WORK REQUEST:
Please restate exactly what appears in the records below from the first line to the line where "def phaseAfter (cur" is, that line included.

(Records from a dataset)

+---+

-- ==== Sys2Proof/Machine/Flags.lean ====
section
/-! DEFINITION. The status the block computes. It has no condition flags (R24): what a program would read
from flags is `width`, `phase` and the derived bit position. -/

namespace Sys2Proof.Machine

/-- The width after an append that leaves the dictionary at `newLen` entries (R71). -/
def widthAfter (w : Width) (newLen : Nat) : Width :=
  if 2 ^ w.bits < newLen ∧ w.bits < Config.maxWidth then w.succ else w

/-- The phase after a data code that yields `cur` (R72). -/
def phaseAfter (cur : Bytes) : Phase := if cur = [] then .justReset else .active

/-- The stream bit position `8*src_pos - rcount`, a derived value (R15). -/
def BitCursor.bitpos (c : BitCursor) : Nat := 8 * c.srcPos - c.rcount

/-- The number of stream bits of the source. -/
def BitCursor.srcBits (c : BitCursor) : Nat := 8 * c.srcBytes.length

end Sys2Proof.Machine
end

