-- ==== Sys2Proof/Machine/Ops.lean ====
section
/-! DEFINITION. The named operations on the state: the reader (R53 to R57), the dictionary (R7, R60, R70 to
R72), failure entry (R87), refusal (R78) and the emission of an outcome (R52). -/

namespace Sys2Proof.Machine

/-- What an instruction's meaning answers. -/
abbrev Result := Host.Outcome State Fault Refusal

/-! ### The reader -/

/-- ByteIn: the next source byte, or nothing where the source is exhausted (R53). -/
def byteIn (c : BitCursor) : Option (Byte × BitCursor) :=
  match c.srcBytes[c.srcPos]? with
  | some b => some (b, { c with srcPos := c.srcPos + 1 })
  | none => none

/-- A cursor that holds at least one unread bit: a byte is taken only where none is held (R34, R54). -/
def refill (c : BitCursor) : Option BitCursor :=
  if c.rcount = 0 then
    match byteIn c with
    | some (b, c') => some { c' with rvalue := b, rcount := 8 }
    | none => none
  else some c

/-- What one ReadBits answers (R54). -/
inductive ReadResult where
  | value (v : Nat)
  | endOfStream (requested obtained : Nat)
deriving DecidableEq, Repr

/-- The low `k` bits of the residual value, as a number (R54). -/
def BitCursor.lowBits (c : BitCursor) (k : Nat) : Nat := c.rvalue.toNat &&& (2 ^ k - 1)

/-- The cursor after `k` of its residual bits are consumed (R54). -/
def BitCursor.consume (c : BitCursor) (k : Nat) : BitCursor :=
  { c with rvalue := c.rvalue >>> k, rcount := c.rcount - k }

/-- The loop of ReadBits (R54), `got` bits being gathered in `result`. Each pass gathers at least one bit,
so `n` passes, the first argument, are enough. -/
def readLoop : Nat → Nat → Nat → Nat → BitCursor → ReadResult × BitCursor
  | 0, _, _, result, c => (.value result, c)
  | passes + 1, n, got, result, c =>
    if got < n then
      match refill c with
      | none => (.endOfStream n got, { c with rvalue := 0#8 })
      | some c' =>
        let k := min (n - got) c'.rcount
        readLoop passes n (got + k) (result ||| (c'.lowBits k <<< got)) (c'.consume k)
    else (.value result, c)

/-- ReadBits(n): the next `n` stream bits as an unsigned number, or EndOfStream (R54, R56). -/
def readBits (n : Nat) (c : BitCursor) : ReadResult × BitCursor := readLoop n n 0 0 c

/-- Sync: the buffered partial byte is discarded (R57). -/
def syncCursor (c : BitCursor) : BitCursor := { c with rcount := 0, rvalue := 0#8 }

/-! ### Outcomes, refusal and failure -/

/-- The command's outcome is emitted to the host (R29, R52). -/
def State.emit (s : State) (o : CmdOutcome) : State := { s with outcomes := o :: s.outcomes }

/-- A refused command: no transition and no outcome, but the refusal mark is set (R78). -/
def State.refuse (s : State) : State := { s with refusalMark := true }

/-- Failure entry, the block's trap: `err` saves the cause and its info, `phase` becomes FAILED, and the
outcome is the error (R87). The block has no return from it but INIT (R89). -/
def State.enterFailed (s : State) (e : ErrRecord) : State :=
  { s with err := e, phase := .failed, outcomes := .error e :: s.outcomes }

/-- The reader's cursor is replaced, all else kept. -/
def State.withReader (s : State) (c : BitCursor) : State := { s with reader := c }

/-! ### The dictionary -/

/-- DictRead(c): the entry of a code below the dictionary's length (R7). The control placeholders are
never read (R19, R28). -/
def State.dictRead (s : State) (code : Nat) : Option Bytes :=
  if code = Config.eofCode ∨ code = Config.resetCode then none else s.dict[code]?

/-- DictAppend(e): entry `e` at index `len(dict)` (R7). -/
def State.dictAppend (s : State) (e : Bytes) : State := { s with dict := s.dict ++ [e] }

/-- InitDict: width 9, the 258 initial entries, no previous sequence, phase JUST_RESET; the reader and
`err` are not touched (R60). -/
def State.initDict (s : State) : State :=
  { s with width := .w9, dict := initialDict, prev := [], phase := .justReset }

/-- Growth and width update of a step that yields `cur`: one entry, the old `prev` and the first byte of
`cur`, where `prev` is not empty and the dictionary not full; then the width (R70, R71, R99). -/
def State.grow (s : State) (cur : Bytes) : State :=
  if s.prev ≠ [] ∧ s.dict.length < Config.dictCap then
    let s' := s.dictAppend (s.prev ++ firstByte cur)
    { s' with width := widthAfter s'.width s'.dict.length }
  else s

/-- The end of a data step that yields `cur`: growth with the old `prev`, then `prev` and `phase`, then the
chunk (R62, R72). -/
def State.yieldData (s : State) (cur : Bytes) : State :=
  let s' := s.grow cur
  { s' with prev := cur, phase := phaseAfter cur, outcomes := .chunk cur :: s'.outcomes }

end Sys2Proof.Machine
end

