theorem CodeRow.decode_eq {i : Instr} {w : Width} {k : CodeClass} {code len : Nat} (h : CodeRow i w k code)
    (hk : classify code len = k) : decode (.code w code) len = .ok i := by
  rw [decode, if_pos h.fits, h.codeInstr_eq len hk]

/-- The instruction of a code value that its format holds encodes to that code value (R46). -/
theorem encode_codeInstr {w : Width} {code len : Nat} (hfit : code < 2 ^ w.bits) :
    encode (codeInstr w code len) = .code w code := by
  cases hk : classify code len with
  | eof =>
    obtain rfl := classify_eof.mp hk
    cases w <;> simp [codeInstr, hk, encode]
  | reset =>
    obtain rfl := classify_reset.mp hk
    cases w <;> simp [codeInstr, hk, encode]
  | lit =>
    obtain ⟨-, hlit⟩ := classify_lit.mp hk
    cases w <;> simp [codeInstr, hk, encode, Nat.mod_eq_of_lt hlit]
  | kwkwk | dict | corrupt =>
    cases w <;> simp [codeInstr, hk, encode] <;> exact hfit

/-- The instruction of a code value is well formed and its row is selected, at the length it is read at. -/
theorem codeInstr_selected {w : Width} {code len : Nat} (hlen : 258 ≤ len) (hfit : code < 2 ^ w.bits) :
    (codeInstr w code len).wf = true ∧ (codeInstr w code len).selectedAt len = true := by
  cases hk : classify code len with
  | eof | reset | lit => cases w <;> simp [codeInstr, hk, Instr.wf, Instr.selectedAt]
  | dict =>
    obtain ⟨hge, hlt⟩ := classify_dict.mp hk
    cases w <;> simp only [Width.bits, Nat.reducePow] at hfit <;>
      simp [codeInstr, hk, Instr.wf, Instr.selectedAt, Nat.mod_eq_of_lt hfit, hge, hlt]
  | kwkwk =>
    obtain ⟨rfl, -, -⟩ := classify_kwkwk.mp hk
    cases w <;> simp only [Width.bits, Nat.reducePow] at hfit <;>
      simp [codeInstr, hk, Instr.wf, Instr.selectedAt, Nat.mod_eq_of_lt hfit, hlen]
  | corrupt =>
    obtain ⟨hgt, -, -⟩ := classify_corrupt.mp hk
    have hge : 258 < code := by omega
    cases w <;> simp only [Width.bits, Nat.reducePow] at hfit <;>
      simp [codeInstr, hk, Instr.wf, Instr.selectedAt, Nat.mod_eq_of_lt hfit, hge, hgt]

/-- Settles O37: the code value decodes to its class's row, which keeps the code value. -/
theorem encodeOfDecodedCodeWord : Obligations.EncodeOfDecodedCodeWord := by
  intro w code len hlen hfit
  obtain ⟨hwf, hselected⟩ := codeInstr_selected hlen hfit
  exact ⟨codeInstr w code len, by rw [decode, if_pos hfit], hwf, hselected, encode_codeInstr hfit⟩

/-! ### Command words -/

theorem decodeCommand_readBits_word {n : Nat} (h1 : 1 ≤ n) (h32 : n ≤ 32) (arg : Bytes) :
    decodeCommand (BitVec.ofNat 8 (0xC0 + (n - 1))) arg = .ok (.readBits n) := by
  interval_cases n <;> rfl

/-- READ_BITS's count stands beside the command's bits, not over them (R51). -/
theorem readBits_word_eq {n : Nat} (h32 : n ≤ 32) :
    0xC0#8 ||| BitVec.ofNat 8 (n - 1) = BitVec.ofNat 8 (0xC0 + (n - 1)) := by
  have hor : 0xC0 + (n - 1) = 0xC0 ||| (n - 1) := Nat.shiftLeft_add_eq_or_of_lt (i := 5) (by omega) 6
  rw [← BitVec.ofNat_or, ← hor]

/-- Settles O36: a command word's bits are read back one field after another; a code word is of the class of its
row wherever its row is selected. -/
theorem decodeOfEncodeIsTheInstruction : Obligations.DecodeOfEncodeIsTheInstruction := by
  intro i len hwf hlen hselected
  obtain ⟨source, rfl⟩ | rfl | rfl | ⟨n, rfl⟩ | ⟨w, -, code, hcode, -⟩ := Machine.exec_shape i
  · rfl
  · rfl
  · rfl
  · simp only [Instr.wf, Config.readMin, Config.readMax, Bool.and_eq_true, decide_eq_true_eq] at hwf
    obtain ⟨h1, h32⟩ := hwf
    rw [encode, readBits_word_eq h32]
    exact decodeCommand_readBits_word h1 h32 []
  · obtain ⟨k, hrow⟩ := exists_codeRow hcode
    rw [hcode]
    exact hrow.decode_eq ((hrow.class_iff len hlen).mp ⟨hwf, hselected⟩)

theorem toNat_command_field (word : BitVec 8) : (word.extractLsb' 6 2).toNat = word.toNat / 64 := by
  have := word.isLt
  rw [BitVec.extractLsb'_toNat, Nat.shiftRight_eq_div_pow]
  omega

theorem toNat_low_field (word : BitVec 8) : (word.extractLsb' 0 6).toNat = word.toNat % 64 := by
  rw [BitVec.extractLsb'_toNat, Nat.shiftRight_zero]

theorem low_field_eq_zero {word : BitVec 8} : word.extractLsb' 0 6 = 0 ↔ word.toNat % 64 = 0 := by
  rw [← toNat_low_field, ← BitVec.toNat_inj]
  rfl

theorem getLsbD_five (word : BitVec 8) : word.getLsbD 5 = decide (word.toNat / 32 % 2 = 1) := by
  rw [← BitVec.testBit_toNat, Nat.testBit_eq_decide_div_mod_eq]

/-- A word below 0xC0 with a bit of [5:0] set is no command (R51). -/
theorem decodeCommand_low_bits {word : BitVec 8} (arg : Bytes) (hop : word.toNat < 0xC0)
    (hlow : word.toNat % 64 ≠ 0) : decodeCommand word arg = .error (.mustBeZero word) := by
  have hfield : ¬word.extractLsb' 0 6 = 0 := mt low_field_eq_zero.mp hlow
  have hcommand := toNat_command_field word
  simp only [decodeCommand, if_neg hfield]
  split_ifs with h0 h1 h2 hbit
  · rfl
  · rfl
  · rfl
  · rfl
  · exfalso; bv_omega

/-- A word from 0xE0 on is no command (R51). -/
theorem decodeCommand_bit_five {word : BitVec 8} (arg : Bytes) (hop : 0xE0 ≤ word.toNat) :
    decodeCommand word arg = .error (.mustBeZero word) := by
  have hcommand := toNat_command_field word
  have hbit : word.getLsbD 5 = true := by
    have := word.isLt
    rw [getLsbD_five]
    exact decide_eq_true (by omega)
  simp only [decodeCommand]
  rw [if_neg (by bv_omega), if_neg (by bv_omega), if_neg (by bv_omega), if_pos hbit]

/-- Settles O13: the four commands by computation, the words that are none by their fields. -/
theorem commandWordTable : Obligations.CommandWordTable := by
  intro arg
  exact ⟨rfl, rfl, rfl, fun n h1 h32 => decodeCommand_readBits_word h1 h32 arg,
    fun word hop hlow => decodeCommand_low_bits arg hop hlow, fun word hop => decodeCommand_bit_five arg hop⟩

/-- A word with its low bits 0 is its command's number times 64. -/
theorem word_eq_of_fields {word : BitVec 8} {op : Nat} (hop : word.extractLsb' 6 2 = BitVec.ofNat 2 op)
    (hlow : word.extractLsb' 0 6 = 0) : BitVec.ofNat 8 (64 * op) = word := by
  have hcommand := toNat_command_field word
  have hzero := low_field_eq_zero.mp hlow
  rw [hop, BitVec.toNat_ofNat] at hcommand
  exact BitVec.eq_of_toNat_eq (by rw [BitVec.toNat_ofNat]; omega)

/-- A READ_BITS word is its command's bits and its count less 1. -/
theorem readBits_word_of_fields {word : BitVec 8} (hop : word.extractLsb' 6 2 = 3)
    (hbit : word.getLsbD 5 = false) : BitVec.ofNat 8 (0xC0 + (word.extractLsb' 0 5).toNat) = word := by
  have hcommand := toNat_command_field word
  rw [getLsbD_five, decide_eq_false_iff_not] at hbit
  rw [BitVec.extractLsb'_toNat, Nat.shiftRight_zero]
  exact BitVec.eq_of_toNat_eq (by rw [BitVec.toNat_ofNat]; bv_omega)

/-- Settles O14: the fields of a word that decodes leave one word for each command and count. -/
theorem commandWordsEncodeBack : Obligations.CommandWordsEncodeBack := by
  intro word arg i h
  obtain ⟨hop, hlow, rfl⟩ | ⟨hop, hlow, rfl⟩ | ⟨hop, hlow, rfl⟩ | ⟨hop, hbit, rfl⟩ := decodeCommand_cases h
  · exact ⟨rfl, by rw [← word_eq_of_fields (op := 0) hop hlow]; rfl, fun _ h => by cases h; rfl⟩
  · exact ⟨rfl, by rw [← word_eq_of_fields (op := 1) hop hlow]; rfl, fun _ h => by cases h⟩
  · exact ⟨rfl, by rw [← word_eq_of_fields (op := 2) hop hlow]; rfl, fun _ h => by cases h⟩
  · obtain ⟨h1, h32⟩ := decodeCommand_readBits_count h
    refine ⟨by simpa [Instr.wf] using h32, ?_, fun _ h => by cases h⟩
    rw [encode, readBits_word_eq h32, Nat.add_sub_cancel, readBits_word_of_fields hop hbit]
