-- ==== Sys2Proof/Machine/StateEvent.lean ====
section
/-! DEFINITION. The state of an event and of the HUB's lists (01; 05 R198–R201, R208; 04 R161). -/

namespace Sys2Proof.Machine

/-- What the HUB and the Snuffer hold for the event of a slot, beside the candle manager's slot entry. -/
structure EvSt where
  crossing : BitVec 48
  t0 : BitVec 64
  deadline : BitVec 24
  warn : BitVec 24
  policy : BitVec 2
  prescale : BitVec 16
  menu : BitVec 16
  /-- EXT_UNITS live at the grant (04 R162) -/
  extUnits : BitVec 6
  home : BitVec 5
  /-- the window is open (R34) -/
  window : Bool
  warned : Bool
  winto : Bool
  /-- a wick's drop notice has reached the HUB (R161, R205) -/
  trunc : Bool
  /-- wicks whose close report has reached the HUB, with the hits written -/
  reports : List (Nat × Nat)
  /-- a record has been fixed -/
  decided : Bool
  /-- its place in the order of R208, for an event opened under ORDER 1 -/
  seq : Option Nat
  /-- the drop of R188 has been logged -/
  l1Logged : Bool
  /-- the event has been killed (R203) -/
  killed : Bool
  deriving DecidableEq, Repr

def EvSt.none : EvSt :=
  ⟨0, 0, 0, 0, 0, 0, 0, 0, 0, false, false, false, false, [], false, Option.none, false, false⟩

/-- What asked for an open: an accept marker or a frame (R27). -/
structure OpenReq where
  crossing : BitVec 48
  accept : Bool
  deriving DecidableEq, Repr

/-- An armed limit: its time and the event's handle (R32, R199). -/
structure Limit where
  time : BitVec 64
  handle : BitVec 19
  deriving DecidableEq, Repr

/-- The HUB: open requests, the record of the highest crossing opened, and the three ordered lists (R28, R32, R199). -/
structure HubSt where
  openReqs : List OpenReq
  highest : Option (BitVec 48)
  dupAccept : Word
  windows : List Limit
  warnings : List Limit
  hards : List Limit
  /-- next open sequence number (R208) -/
  openSeq : Nat
  /-- accept markers that arrived after the power-fail warning (R45) -/
  pfAccepts : Word
  /-- the value that the HUB last loaded into channels 61–63, while their list is empty (15 R471) -/
  lastVal : Tab Word
  deriving DecidableEq, Repr

def HubSt.reset : HubSt := ⟨[], none, 0, [], [], [], 0, 0, []⟩

end Sys2Proof.Machine
end

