/-- The EOF of a frame arrives: rules 3 to 5, the counts, and the crossing table. -/
def rxEof (n p : Nat) (crc : BitVec 32) (s : State) : State :=
  match (s.lane n p).rx with
  | none => s
  | some f =>
    let s := s.modLane n p fun l => { l with rx := none }
    if f.failed then s
    else
      match headerFields f.fmt2 f.h0 f.h1 with
      | none => bump (Cnt.wkLen n p) s
      | some (kind, nhits, lseq) =>
        if f.hits.length ≠ nhits then bump (Cnt.wkLen n p) s
        else if crc32c (frameBytes f) ≠ crc then bump (Cnt.wkCrc n p) s
        else if !f.fmt2 && s.tb.cfg.lv.len ≤ (f.h0.getD 0).extractLsb' 0 16 then bump (Cnt.wkFmt n p) s
        else
          let s := countGood n p nhits lseq s
          let x := frameCrossing s f
          if f.noRoom then frameNoRoom n x (bumpBy (Cnt.wkDropHits n p) nhits s)
          else frameGood n p kind x ⟨p, f.fmt2, f.hits, f.units⟩ s

/-! ### Blocks (R142–R144) -/

/-- Self-synchronizing descrambler x^58 + x^39 + 1, over the 58 payload bits received before (R142). Bit 0 of a payload is
received first, as Clause 49 sends it (PRESUMED, log entry 13). -/
def descramble (before : BitVec 58) (raw : BitVec 64) : BitVec 64 :=
  let t := raw ++ before
  raw ^^^ t.extractLsb' 19 64 ^^^ t.extractLsb' 0 64

/-- A block as received, its sync header in bits [65:64]: the header, the payload descrambled, and the descrambler after it
(R142); under POL 1 the data received are inverted (Table 04-12). -/
def readBlock (pol : Bool) (before : BitVec 58) (b : BitVec 66) : BitVec 2 × BitVec 64 × BitVec 58 :=
  let b := if pol then ~~~b else b
  let raw := b.extractLsb' 0 64
  (b.extractLsb' 64 2, descramble before raw, raw.extractLsb' 6 58)

/-- A data block outside a frame is a framing error (R144). -/
def rxData (n p : Nat) (w : BitVec 64) (s : State) : State :=
  match (s.lane n p).rx with
  | some f => rxWord n p f w s
  | none => if (s.lane n p).skip then s else dropRx n p s

/-- A control block by its type (Table 04-3): inside a frame only EOF is no framing error; outside one an EOF is ignored like
an IDLE (R144). -/
def rxControl (n p : Nat) (w : BitVec 64) (s : State) : State :=
  let l := s.lane n p
  let ty := w.extractLsb' 0 8
  if ty = 0xE1 then (if l.rx.isSome then rxEof n p (w.extractLsb' 8 32) s else s)
  else if l.rx.isSome then dropRx n p s
  else if ty = 0x78 then rxSof n p s
  else if ty = 0x1E ∨ l.skip then s
  else dropRx n p s

/-- A block arrives. An invalid sync header is counted, and inside a frame it is a framing error (R142); the search of LOCKING
then starts again, which LANE_SYNC_LOCKED ends. Frames are received while the lane is UP. -/
def rxBlock (n p : Nat) (s : State) (b : BitVec 66) : State :=
  let (hdr, w, d) := readBlock (laneCfg s n p).pol (s.lane n p).descr b
  let s := s.modLane n p fun l => { l with descr := d }
  if hdr = 0 ∨ hdr = 3 then
    let s := bump (Cnt.wkSyncErr n p) s
    if (s.lane n p).rx.isSome then dropRx n p s else s
  else if (s.lane n p).st ≠ .up then s
  else if hdr = 1 then rxData n p w s
  else rxControl n p w s

/-- A lane that searches for, or has, its block boundary receives blocks from its optics. -/
def rxBlocks (n p : Nat) (bs : List (BitVec 66)) (s : State) : State :=
  if readsBlocks s n p then bs.foldl (rxBlock n p) s else s

/-- The sync headers and payloads of successive blocks. -/
def readBlocks (pol : Bool) : BitVec 58 → List (BitVec 66) → List (BitVec 2 × BitVec 64)
  | _, [] => []
  | d, b :: r => let (h, w, d) := readBlock pol d b; (h, w) :: readBlocks pol d r

/-- LANE_ALIGNED: the lane is UP when the last 16 of the blocks that arrive are IDLE (Table 04-2). -/
def execLaneAligned (n : BitVec 3) (p : BitVec 4) (blocks : List (BitVec 66)) (s : State) : Outcome :=
  onLane n (fun n s =>
    let p := p.toNat
    let l := s.lane n p
    let last := (readBlocks (laneCfg s n p).pol l.descr blocks).reverse.take 16
    let s := rxBlocks n p blocks s
    if l.st = .align ∧ !(laneCfg s n p).src ∧ last.length = 16 ∧ last.all fun b => b.1 = 2 && b.2.extractLsb' 0 8 = 0x1E then
      s.modLane n p fun l => { l with st := .up, ref := none, skip := false }
    else s) s

/-- INVALID_SYNC_HEADER: a block arrives (R142). -/
def execInvalidSyncHeader (n : BitVec 3) (p : BitVec 4) (block : BitVec 66) (s : State) : Outcome :=
  onLane n (fun n s => rxBlocks n p.toNat [block] s) s

/-- FRAMING_ERROR_BLOCK: a block arrives (R144). -/
def execFramingErrorBlock (n : BitVec 3) (p : BitVec 4) (block : BitVec 66) (s : State) : Outcome :=
  onLane n (fun n s => rxBlocks n p.toNat [block] s) s

/-- FRAME_HEADER: the blocks up to a header arrive (R144, R149, R168). -/
def execFrameHeader (n : BitVec 3) (p : BitVec 4) (blocks : List (BitVec 66)) (s : State) : Outcome :=
  onLane n (fun n s => rxBlocks n p.toNat blocks s) s
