-- ==== Sys2Proof/Machine/Boot.lean ====
section
/-! DEFINITION. The end of boot (17 R523–R525). -/

namespace Sys2Proof.Machine

/-- The slot that boot runs from (true: B): the active one, unless it does not verify or its attempt flag was set; then the
other; none when no slot is left (R523). -/
def bootSlot (s : State) (okA okB : Bool) : Option Bool :=
  let active := activeSlot s
  let ok (b : Bool) : Bool := if b then okB else okA
  if !s.mg.skip && ok active then some active
  else if ok !active then some !active
  else none

/-- The image in firmware slot b of the NOR, and the one in the vendor patch slot of that letter (Table 17-5). -/
def slotImage (s : State) (b : Bool) : List Byte := s.mg.stored.region (if b then 1 else 0)
def patchImage (s : State) (b : Bool) : List Byte := s.mg.stored.region (if b then 3 else 2)

/-- A vendor patch slot verifies (11 R373, R375). -/
def patchOk (s : State) (l : List Byte) : Bool := decide (imgKind l = 1) && decide (imgCheck s l l.length = none)

/-- The vendor patch of boot: of the slot with the firmware's letter, and where that does not verify of the other (R523). -/
def patchOf (s : State) (slot : Bool) : Option (List Byte) :=
  let same := patchImage s slot
  let other := patchImage s !slot
  if patchOk s same then some same else if patchOk s other then some other else none

/-- The vendor patch is loaded in every state but RETIRED (11 R375). -/
def bootPatch (patch : Option (List Byte)) (s : State) : State :=
  match patch with
  | none => s
  | some l => if s.mg.stored.lc ≠ .retired then allCores (loadPatch l) s else s

/-- In OPERATIONAL and SERVICE every core whose tests passed enters service mode (17 Table 17-6, 11 Table 11-7). -/
def releaseCores (s : State) : State :=
  if eventsAllowed s then
    (List.range 256).foldl (fun s k =>
      let k : CoreId := BitVec.ofNat 8 k
      if (s.core k).uc.mode = .table then resched k (s.modUc k fun u => { u with mode := .service }) else s) s
  else s

/-- The SRAMs are wiped again (17 Table 17-6 step 8): contexts, and what the cores hold beside their control stores; L2s and
walk caches, directories and tag caches; the burst buffers of the wicks. What the registers of the blocks hold stays, and so do
requests under way (log entry 97). -/
def wipeSrams (s : State) : State :=
  { s with
    ctxs := []
    cores := s.cores.map fun (e : Nat × CoreSt) => (e.1, { CoreSt.reset with uc := e.2.uc })
    lans := []
    mcs := s.mcs.map fun (e : Nat × McSt) => (e.1, { e.2 with dir := [], dirClock := 0, tagc := [] })
    wk := { s.wk with wicks := s.wk.wicks.map fun (e : Nat × WkSt) => (e.1, { e.2 with
      entries := e.2.entries.map fun x => { x with frames := [] }
      lanes := e.2.lanes.map fun (l : Nat × LaneRx) => (l.1, { l.2 with rx := none, skip := l.2.skip || l.2.rx.isSome }) }) } }

/-- Steps 8 and 9 of boot: the SRAMs are wiped, the attempt flag of the slot is cleared, READY is set and BOOT_DONE recorded
(R524, R525). -/
def bootDone (slot : Bool) (version : BitVec 16) (s : State) : State :=
  let s := wipeSrams s
  let st := s.mg.stored
  let st := { st with
    attemptA := if slot then st.attemptA else false
    attemptB := if slot then false else st.attemptB }
  let s := { s with mg := { s.mg with
    stored := st, ready := true, fwVersion := version } }
  let e : Nat := match s.er.atBoot with | some h => if h.valid then h.last else 0 | none => 0
  let m : Nat := match s.er.atBoot with | some h => h.mark | none => 0
  record 0 0x90 0x01 (version.setWidth 64) ((bit s.mg.fallback ++ bit slot).setWidth 64) (BitVec.ofNat 64 e) (BitVec.ofNat 64 m) 0
    (releaseCores s)

/-- The slot that boot uses, and FALLBACK when it is not the active one (R523). -/
def bootFrom (slot : Bool) (s : State) : State :=
  { s with mg := { s.mg with fallback := decide (slot ≠ activeSlot s), bootB := slot } }

/-- BOOT_READY: the step that failed, if one did after the slot was chosen, and the PCIe link that trained. The boot ROM
verifies the slots of the NOR with the vendor key and the floor (R522), and where neither verifies it stays (R523). The HBM
wipe has ended. -/
def execBootReady (fail : Option (BitVec 4)) (speed : BitVec 4) (width : BitVec 5) (s : State) : Outcome :=
  let ok (b : Bool) : Bool := decide (fwCheck s (slotImage s b) (slotImage s b).length = none)
  .next (
    if s.mg.ready ∨ s.mg.booterr ∨ s.mg.romOnly ∨ s.pw.stage ≠ .run then s
    else
      match bootSlot s (ok false) (ok true) with
      | none => { s with mg := { s.mg with romOnly := true } }
      | some slot =>
        match fail with
        | some step =>
          let s := bootFrom slot s
          record 3 0x90 0x02 (step.setWidth 64) 0 0 0 0 { s with mg := { s.mg with booterr := true } }
        | none =>
          if (List.range 4).any fun c => (s.mc c).wipeBusy then s
          else
            bootDone slot (imgVersion (slotImage s slot))
              (bootPatch (patchOf s slot) { bootFrom slot s with hi := { s.hi with speed := speed, width := width } }))

end Sys2Proof.Machine
end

+---+

WRITTEN ANSWER:
-- ==== Sys2Proof/Machine/Flags.lean ====
section
/-! DEFINITION. The status the block computes. It has no condition flags (R24): what a program would read
from flags is `width`, `phase` and the derived bit position. -/

namespace Sys2Proof.Machine

/-- The width after an append that leaves the dictionary at `newLen` entries (R71). -/
def widthAfter (w : Width) (newLen : Nat) : Width :=
  if 2 ^ w.bits < newLen ∧ w.bits < Config.maxWidth then w.succ else w

/-- The phase after a data code that yields `cur` (R72). -/
def phaseAfter (cur : Bytes) : Phase := if cur = [] then .justReset else .active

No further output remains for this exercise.